なお、共済組合員資格は、(一)五畝(せ)以上の土地を耕しかつ米・麦作を営む者、および年間十グラム以上の養蚕卵を掃(は)き立てる者、(二)牛、馬、山羊、緬羊(めんよう)又は種豚を所有ないし管理する者、(三)建物を所有して農業を営む者、のいずれかに該当することが必要条件であった(現代No.七十八)。
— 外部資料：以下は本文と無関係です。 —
/-- A beat boundary makes the next beat begin at tick 0; every open session's idle time counts, saturating, and no closed
one changes (02 R32, R33; 13 R323). -/
def Obligations.BeatBegins : Prop :=
  ∀ (s : State), awake s = true → Does .beatBoundary s (fun t => t.time.beat = s.time.beat + 1 ∧ t.time.ns = 0 ∧
    tickOf t = 0 ∧ fabNs t = (s.time.beat + 1) * 1000000 ∧
    ∀ i : Fin 32, t.host.sess[i].idle = if s.host.sess[i].isOpen then min 16383 (s.host.sess[i].idle + 1)
      else s.host.sess[i].idle)

/-- The escapement: a due item is released with its whole budget and starts its engine's clock; the item that runs and
ends within its budget leaves, and the clock stops with the last one; an item that uses up its budget or meets its
deadline is stopped, counted, and sets the engine's overrun bit (02 R38 to R40, R43). Writing 1 to CLEAR of ENG_LOADe
sets PEAK and COUNT of that engine to zero and leaves every other engine as it is (02 Table 02-16). -/
def Obligations.Escapement : Prop :=
  ((∀ (k : Nat) (it : LedgerItem) (s : State), awake s = true → s.st.mode.fromArmed = true → itemAt s k = some it →
     it.engine < 11 → itemDue s it = true → tickOf s ≤ it.release →
     (engineAt s it.engine).released.any (fun x => x.1 == k) = false → hadTurn (.release k) s = false →
     Does (.itemRelease k) s (fun t => (k, it.budget) ∈ (engineAt t it.engine).released ∧
       (engineAt t it.engine).clock = true ∧ tickOf t = it.release ∧ (∀ e, e ≠ it.engine → engineAt t e = engineAt s e))) ∧
   (∀ (e : Fin 11) (c k b : Nat) (r : List (Nat × Nat)) (s : State), s.time.engines[e].released = (k, b) :: r → c ≤ b →
     Does (.itemComplete e c) s (fun t => t.time.engines[e].released = r ∧ t.time.engines[e].clock = !r.isEmpty ∧
       t.time.engines[e].ovr = s.time.engines[e].ovr ∧ t.time.engines[e].count = s.time.engines[e].count ∧
       (∀ f : Fin 11, f ≠ e → t.time.engines[f] = s.time.engines[f]) ∧
       t = { fresh s with time := { s.time with engines := t.time.engines } })) ∧
   (∀ (e : Fin 11) (k b : Nat) (r : List (Nat × Nat)) (it : LedgerItem) (s : State),
     s.time.engines[e].released = (k, b) :: r → itemAt s k = some it → it.engine = e.val →
     let stopped := fun (t : State) => t.time.engines[e].released = ((k, b) :: r).filter (fun x => x.1 != k) ∧
       t.time.engines[e].ovr = true ∧ t.time.engines[e].count = min 255 (s.time.engines[e].count + 1)
     Does (.itemBudgetExpiry e) s stopped ∧ ∀ c, Does (.itemDeadlineExpiry k c) s stopped)) ∧
  (∀ (i : Fin 32) (e : Fin 11) (v : Word) (s : State), MayWrite i s →
     Does (.engLoadClear i e v) s (fun t => t.time.engines[e].peak = 0 ∧ t.time.engines[e].count = 0 ∧
       (∀ f : Fin 11, f ≠ e → t.time.engines[f] = s.time.engines[f]) ∧ t.st = s.st ∧ t.saf = s.saf))

/-- A Sync from ARMED onward: the offset of its domain is the raw offset less the port's asymmetry, the clock is never
stepped, the rate correction stays within 200 ppm where it is set anew, and an offset of more than 10 ms on the
steering domain sets TIME_FAULT and HOLDOVER (02 R45, R46, R49, R50). A Sync before ARMED on the steering domain with
an offset of more than 1 µs steps the clock by that offset, sets STEPPED, and leaves no offset (02 R48). -/
def Obligations.SyncReceives : Prop :=
  (∀ (d : Fin 2) (p : Fin 3) (raw : Int) (gm : Nat) (s : State), awake s = true → s.time.dom[d].self = false →
     s.st.mode.fromArmed = true →
     let off := raw - s.time.asymUsed[p]
     Does (.syncReceive d p raw gm) s (fun t => t.time.dom[d].offset = off ∧ t.time.dom[d].receipt = true ∧
       t.time.dom[d].gm = some gm ∧ (∀ e : Fin 2, e ≠ d → t.time.dom[e] = s.time.dom[e]) ∧
       t.time.beat = s.time.beat ∧ t.time.ns = s.time.ns ∧ t.time.stepped = s.time.stepped ∧
       (t.time.rateAdj = s.time.rateAdj ∨ t.time.rateAdj.natAbs ≤ 20000000) ∧
       (s.time.steer = d → 10000000 < off.natAbs → t.time.timeFault = true ∧ t.time.syncState = .holdover) ∧
       t = { fresh s with time := t.time })) ∧
  (∀ (d : Fin 2) (p : Fin 3) (raw : Int) (gm : Nat) (s : State), awake s = true → s.time.dom[d].self = false →
     s.st.mode.fromArmed = false → s.time.timeFault = false → s.time.steer = d →
     let off := raw - s.time.asymUsed[p]
     1000 < off.natAbs →
     Does (.syncReceive d p raw gm) s (fun t => fabNs t = ((fabNs s : Int) - off).toNat ∧ t.time.stepped = true ∧
       t.time.dom[d].offset = 0 ∧ t.st = s.st ∧ t.saf = s.saf ∧ t.cal = s.cal ∧ t.meas = s.meas ∧ t.lim = s.lim ∧ t.fab = s.fab))
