@[simp] theorem fresh_time (s : State) : (fresh s).time = s.time := rfl
@[simp] theorem fresh_ldr (s : State) : (fresh s).ldr = s.ldr := rfl
@[simp] theorem fresh_cal (s : State) : (fresh s).cal = s.cal := rfl
@[simp] theorem fresh_chain (s : State) : (fresh s).chain = s.chain := rfl
@[simp] theorem fresh_nodes (s : State) : (fresh s).nodes = s.nodes := rfl
@[simp] theorem fresh_meas (s : State) : (fresh s).meas = s.meas := rfl
@[simp] theorem fresh_spec (s : State) : (fresh s).spec = s.spec := rfl
@[simp] theorem fresh_est (s : State) : (fresh s).est = s.est := rfl
@[simp] theorem fresh_cells (s : State) : (fresh s).cells = s.cells := rfl
@[simp] theorem fresh_lim (s : State) : (fresh s).lim = s.lim := rfl
@[simp] theorem fresh_lg (s : State) : (fresh s).lg = s.lg := rfl
@[simp] theorem fresh_fab (s : State) : (fresh s).fab = s.fab := rfl
@[simp] theorem fresh_host (s : State) : (fresh s).host = s.host := rfl
@[simp] theorem fresh_can (s : State) : (fresh s).can = s.can := rfl
@[simp] theorem fresh_fio (s : State) : (fresh s).fio = s.fio := rfl
@[simp] theorem fresh_pw (s : State) : (fresh s).pw = s.pw := rfl
@[simp] theorem fresh_rcd (s : State) : (fresh s).rcd = s.rcd := rfl
@[simp] theorem fresh_upd (s : State) : (fresh s).upd = s.upd := rfl
@[simp] theorem fresh_freeCtr (s : State) : (fresh s).freeCtr = s.freeCtr := rfl
@[simp] theorem put_time (e : Emit) (s : State) : (put e s).time = s.time := rfl
@[simp] theorem put_ldr (e : Emit) (s : State) : (put e s).ldr = s.ldr := rfl
@[simp] theorem put_cal (e : Emit) (s : State) : (put e s).cal = s.cal := rfl
@[simp] theorem put_chain (e : Emit) (s : State) : (put e s).chain = s.chain := rfl
@[simp] theorem put_nodes (e : Emit) (s : State) : (put e s).nodes = s.nodes := rfl
@[simp] theorem put_meas (e : Emit) (s : State) : (put e s).meas = s.meas := rfl
@[simp] theorem put_spec (e : Emit) (s : State) : (put e s).spec = s.spec := rfl
@[simp] theorem put_est (e : Emit) (s : State) : (put e s).est = s.est := rfl
@[simp] theorem put_cells (e : Emit) (s : State) : (put e s).cells = s.cells := rfl
@[simp] theorem put_lim (e : Emit) (s : State) : (put e s).lim = s.lim := rfl
@[simp] theorem put_lg (e : Emit) (s : State) : (put e s).lg = s.lg := rfl
@[simp] theorem put_fab (e : Emit) (s : State) : (put e s).fab = s.fab := rfl
@[simp] theorem put_host (e : Emit) (s : State) : (put e s).host = s.host := rfl
@[simp] theorem put_can (e : Emit) (s : State) : (put e s).can = s.can := rfl
@[simp] theorem put_fio (e : Emit) (s : State) : (put e s).fio = s.fio := rfl
@[simp] theorem put_pw (e : Emit) (s : State) : (put e s).pw = s.pw := rfl
@[simp] theorem put_rcd (e : Emit) (s : State) : (put e s).rcd = s.rcd := rfl
@[simp] theorem put_upd (e : Emit) (s : State) : (put e s).upd = s.upd := rfl
@[simp] theorem put_mark (e : Emit) (s : State) : (put e s).mark = s.mark := rfl
@[simp] theorem put_freeCtr (e : Emit) (s : State) : (put e s).freeCtr = s.freeCtr := rfl
@[simp] theorem setAgain_time (a bits : Nat) (s : State) : (setAgain a bits s).time = s.time := rfl
@[simp] theorem setAgain_ldr (a bits : Nat) (s : State) : (setAgain a bits s).ldr = s.ldr := rfl
@[simp] theorem setAgain_cal (a bits : Nat) (s : State) : (setAgain a bits s).cal = s.cal := rfl
@[simp] theorem setAgain_chain (a bits : Nat) (s : State) : (setAgain a bits s).chain = s.chain := rfl
@[simp] theorem setAgain_nodes (a bits : Nat) (s : State) : (setAgain a bits s).nodes = s.nodes := rfl
@[simp] theorem setAgain_meas (a bits : Nat) (s : State) : (setAgain a bits s).meas = s.meas := rfl
@[simp] theorem setAgain_spec (a bits : Nat) (s : State) : (setAgain a bits s).spec = s.spec := rfl
@[simp] theorem setAgain_est (a bits : Nat) (s : State) : (setAgain a bits s).est = s.est := rfl
@[simp] theorem setAgain_cells (a bits : Nat) (s : State) : (setAgain a bits s).cells = s.cells := rfl
@[simp] theorem setAgain_lim (a bits : Nat) (s : State) : (setAgain a bits s).lim = s.lim := rfl
@[simp] theorem setAgain_lg (a bits : Nat) (s : State) : (setAgain a bits s).lg = s.lg := rfl
@[simp] theorem setAgain_fab (a bits : Nat) (s : State) : (setAgain a bits s).fab = s.fab := rfl
@[simp] theorem setAgain_host (a bits : Nat) (s : State) : (setAgain a bits s).host = s.host := rfl
@[simp] theorem setAgain_can (a bits : Nat) (s : State) : (setAgain a bits s).can = s.can := rfl
@[simp] theorem setAgain_fio (a bits : Nat) (s : State) : (setAgain a bits s).fio = s.fio := rfl
@[simp] theorem setAgain_pw (a bits : Nat) (s : State) : (setAgain a bits s).pw = s.pw := rfl
@[simp] theorem setAgain_rcd (a bits : Nat) (s : State) : (setAgain a bits s).rcd = s.rcd := rfl
@[simp] theorem setAgain_upd (a bits : Nat) (s : State) : (setAgain a bits s).upd = s.upd := rfl
@[simp] theorem setAgain_freeCtr (a bits : Nat) (s : State) : (setAgain a bits s).freeCtr = s.freeCtr := rfl
@[simp] theorem setAgain_sent (a bits : Nat) (s : State) : (setAgain a bits s).sent = s.sent := rfl
@[simp] theorem setAgainIf_time (c : Bool) (a bits : Nat) (s : State) : (setAgainIf c a bits s).time = s.time := by
  unfold setAgainIf; split <;> rfl
@[simp] theorem setAgainIf_ldr (c : Bool) (a bits : Nat) (s : State) : (setAgainIf c a bits s).ldr = s.ldr := by
  unfold setAgainIf; split <;> rfl
@[simp] theorem setAgainIf_cal (c : Bool) (a bits : Nat) (s : State) : (setAgainIf c a bits s).cal = s.cal := by
  unfold setAgainIf; split <;> rfl
@[simp] theorem setAgainIf_chain (c : Bool) (a bits : Nat) (s : State) : (setAgainIf c a bits s).chain = s.chain := by
  unfold setAgainIf; split <;> rfl
@[simp] theorem setAgainIf_nodes (c : Bool) (a bits : Nat) (s : State) : (setAgainIf c a bits s).nodes = s.nodes := by
  unfold setAgainIf; split <;> rfl
@[simp] theorem setAgainIf_meas (c : Bool) (a bits : Nat) (s : State) : (setAgainIf c a bits s).meas = s.meas := by
  unfold setAgainIf; split <;> rfl
@[simp] theorem setAgainIf_spec (c : Bool) (a bits : Nat) (s : State) : (setAgainIf c a bits s).spec = s.spec := by
  unfold setAgainIf; split <;> rfl
@[simp] theorem setAgainIf_est (c : Bool) (a bits : Nat) (s : State) : (setAgainIf c a bits s).est = s.est := by
  unfold setAgainIf; split <;> rfl
@[simp] theorem setAgainIf_cells (c : Bool) (a bits : Nat) (s : State) : (setAgainIf c a bits s).cells = s.cells := by
  unfold setAgainIf; split <;> rfl
@[simp] theorem setAgainIf_lim (c : Bool) (a bits : Nat) (s : State) : (setAgainIf c a bits s).lim = s.lim := by
  unfold setAgainIf; split <;> rfl
@[simp] theorem setAgainIf_lg (c : Bool) (a bits : Nat) (s : State) : (setAgainIf c a bits s).lg = s.lg := by
  unfold setAgainIf; split <;> rfl
@[simp] theorem setAgainIf_fab (c : Bool) (a bits : Nat) (s : State) : (setAgainIf c a bits s).fab = s.fab := by
  unfold setAgainIf; split <;> rfl
@[simp] theorem setAgainIf_host (c : Bool) (a bits : Nat) (s : State) : (setAgainIf c a bits s).host = s.host := by
  unfold setAgainIf; split <;> rfl
@[simp] theorem setAgainIf_can (c : Bool) (a bits : Nat) (s : State) : (setAgainIf c a bits s).can = s.can := by
  unfold setAgainIf; split <;> rfl
@[simp] theorem setAgainIf_fio (c : Bool) (a bits : Nat) (s : State) : (setAgainIf c a bits s).fio = s.fio := by
  unfold setAgainIf; split <;> rfl
@[simp] theorem setAgainIf_pw (c : Bool) (a bits : Nat) (s : State) : (setAgainIf c a bits s).pw = s.pw := by
  unfold setAgainIf; split <;> rfl
@[simp] theorem setAgainIf_rcd (c : Bool) (a bits : Nat) (s : State) : (setAgainIf c a bits s).rcd = s.rcd := by
  unfold setAgainIf; split <;> rfl
@[simp] theorem setAgainIf_upd (c : Bool) (a bits : Nat) (s : State) : (setAgainIf c a bits s).upd = s.upd := by
  unfold setAgainIf; split <;> rfl
@[simp] theorem setAgainIf_freeCtr (c : Bool) (a bits : Nat) (s : State) : (setAgainIf c a bits s).freeCtr = s.freeCtr := by
  unfold setAgainIf; split <;> rfl
@[simp] theorem setAgainIf_sent (c : Bool) (a bits : Nat) (s : State) : (setAgainIf c a bits s).sent = s.sent := by
  unfold setAgainIf; split <;> rfl
@[simp] theorem takeTurn_ldr (x : Turn) (s : State) : (takeTurn x s).ldr = s.ldr := rfl
@[simp] theorem takeTurn_cal (x : Turn) (s : State) : (takeTurn x s).cal = s.cal := rfl
@[simp] theorem takeTurn_chain (x : Turn) (s : State) : (takeTurn x s).chain = s.chain := rfl
@[simp] theorem takeTurn_nodes (x : Turn) (s : State) : (takeTurn x s).nodes = s.nodes := rfl
@[simp] theorem takeTurn_meas (x : Turn) (s : State) : (takeTurn x s).meas = s.meas := rfl
@[simp] theorem takeTurn_spec (x : Turn) (s : State) : (takeTurn x s).spec = s.spec := rfl
@[simp] theorem takeTurn_est (x : Turn) (s : State) : (takeTurn x s).est = s.est := rfl
@[simp] theorem takeTurn_cells (x : Turn) (s : State) : (takeTurn x s).cells = s.cells := rfl
@[simp] theorem takeTurn_lim (x : Turn) (s : State) : (takeTurn x s).lim = s.lim := rfl
@[simp] theorem takeTurn_lg (x : Turn) (s : State) : (takeTurn x s).lg = s.lg := rfl
@[simp] theorem takeTurn_fab (x : Turn) (s : State) : (takeTurn x s).fab = s.fab := rfl
@[simp] theorem takeTurn_host (x : Turn) (s : State) : (takeTurn x s).host = s.host := rfl
@[simp] theorem takeTurn_can (x : Turn) (s : State) : (takeTurn x s).can = s.can := rfl
@[simp] theorem takeTurn_fio (x : Turn) (s : State) : (takeTurn x s).fio = s.fio := rfl
@[simp] theorem takeTurn_pw (x : Turn) (s : State) : (takeTurn x s).pw = s.pw := rfl
@[simp] theorem takeTurn_rcd (x : Turn) (s : State) : (takeTurn x s).rcd = s.rcd := rfl
@[simp] theorem takeTurn_upd (x : Turn) (s : State) : (takeTurn x s).upd = s.upd := rfl
@[simp] theorem takeTurn_freeCtr (x : Turn) (s : State) : (takeTurn x s).freeCtr = s.freeCtr := rfl
@[simp] theorem takeTurn_sent (x : Turn) (s : State) : (takeTurn x s).sent = s.sent := rfl
@[simp] theorem takeTurn_mark (x : Turn) (s : State) : (takeTurn x s).mark = s.mark := rfl
@[simp] theorem actAt_ldr (x : Turn) (t : Nat) (s : State) : (actAt x t s).ldr = s.ldr := rfl
@[simp] theorem actAt_cal (x : Turn) (t : Nat) (s : State) : (actAt x t s).cal = s.cal := rfl
@[simp] theorem actAt_chain (x : Turn) (t : Nat) (s : State) : (actAt x t s).chain = s.chain := rfl
@[simp] theorem actAt_nodes (x : Turn) (t : Nat) (s : State) : (actAt x t s).nodes = s.nodes := rfl
@[simp] theorem actAt_meas (x : Turn) (t : Nat) (s : State) : (actAt x t s).meas = s.meas := rfl
@[simp] theorem actAt_spec (x : Turn) (t : Nat) (s : State) : (actAt x t s).spec = s.spec := rfl
@[simp] theorem actAt_est (x : Turn) (t : Nat) (s : State) : (actAt x t s).est = s.est := rfl
@[simp] theorem actAt_cells (x : Turn) (t : Nat) (s : State) : (actAt x t s).cells = s.cells := rfl
@[simp] theorem actAt_lim (x : Turn) (t : Nat) (s : State) : (actAt x t s).lim = s.lim := rfl
@[simp] theorem actAt_lg (x : Turn) (t : Nat) (s : State) : (actAt x t s).lg = s.lg := rfl
@[simp] theorem actAt_fab (x : Turn) (t : Nat) (s : State) : (actAt x t s).fab = s.fab := rfl
@[simp] theorem actAt_host (x : Turn) (t : Nat) (s : State) : (actAt x t s).host = s.host := rfl
@[simp] theorem actAt_can (x : Turn) (t : Nat) (s : State) : (actAt x t s).can = s.can := rfl
@[simp] theorem actAt_fio (x : Turn) (t : Nat) (s : State) : (actAt x t s).fio = s.fio := rfl
@[simp] theorem actAt_pw (x : Turn) (t : Nat) (s : State) : (actAt x t s).pw = s.pw := rfl
@[simp] theorem actAt_rcd (x : Turn) (t : Nat) (s : State) : (actAt x t s).rcd = s.rcd := rfl
@[simp] theorem actAt_upd (x : Turn) (t : Nat) (s : State) : (actAt x t s).upd = s.upd := rfl
@[simp] theorem actAt_freeCtr (x : Turn) (t : Nat) (s : State) : (actAt x t s).freeCtr = s.freeCtr := rfl
@[simp] theorem actAt_sent (x : Turn) (t : Nat) (s : State) : (actAt x t s).sent = s.sent := rfl
@[simp] theorem actAt_mark (x : Turn) (t : Nat) (s : State) : (actAt x t s).mark = s.mark := rfl
@[simp] theorem setAgain_again (a bits : Nat) (s : State) :
    (setAgain a bits s).mark.again = (absTick s, a, bits) :: s.mark.again := rfl
@[simp] theorem takeTurn_beat (x : Turn) (s : State) : (takeTurn x s).time.beat = s.time.beat := rfl
@[simp] theorem takeTurn_ns (x : Turn) (s : State) : (takeTurn x s).time.ns = s.time.ns := rfl
@[simp] theorem takeTurn_turns (x : Turn) (s : State) : (takeTurn x s).time.turns = x :: s.time.turns := rfl
@[simp] theorem actAt_beat (x : Turn) (t : Nat) (s : State) : (actAt x t s).time.beat = s.time.beat := rfl
@[simp] theorem tickOf_actAt (x : Turn) (t : Nat) (s : State) : tickOf (actAt x t s) = t := by
  simp [tickOf, actAt, atTick]
@[simp] theorem hadTurn_actAt (x y : Turn) (t : Nat) (s : State) : hadTurn y (actAt x t s) = (y == x || hadTurn y s) := by
  rfl
@[simp] theorem hadTurn_fresh (x : Turn) (s : State) : hadTurn x (fresh s) = hadTurn x s := rfl
@[simp] theorem mayAct_fresh (x : Turn) (t : Nat) (s : State) : mayAct x t (fresh s) = mayAct x t s := rfl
昭和三〇年代後半からの高度成長経済の進展は、近郊農村北本の農業にも大きな影響を及ぼし、共済対象作物である米、麦の作付、養蚕飼育規模の大幅な減少をひきおこした。加えて高崎線沿線に立地する北本では都市化に伴う農地の転用と移動、農業労働力の流出による組合員農家の減少が進行した。その結果、賦課(ふか)金収入額の著しい減少を生ずることになった(現代No.八十一)。
一方、高度経済成長下の農業の変貌(へんぼう)は、水稲生産の安定化と相まって、作物共済の在り方に新たな問題を投げかけることになる。こうした状況に対応すべく昭和三十八年に共済システムの改正---通常災害における共済責任の国から市町村農業共済組合への移行、強制加入制度の緩和(かんわ)(三十アール未満農家の自由参加)、損害補塡率(そんがいほてんりつ)の充実---が行われた。
結局、賦課金収入額の著しい減少のもとでの共済責任の受託(じゅたく)、という厳しい事態に立たされた北本町農業共済組合としては、町当局への助成要求とともに、隣接市町村共済との合併による経営基盤の強化、という方向を模索(もさく)せざるを得なくなった。北本・桶川・上尾・伊奈四市町村を統合した広域農業共済組合の成立機運は、こうした現実を踏まえながら醸成(じょうせい)されていった。ただし、広域合併が実現するまでの道程(みちのり)は長く、昭和三十八年のシステム改正から数年経た昭和四十四年十二月に、ようやく合併構想案の策定にこぎつけ、翌四十五年四月一日に北足立北部農業共済組合の合併新設をみた(現代No.八十三)。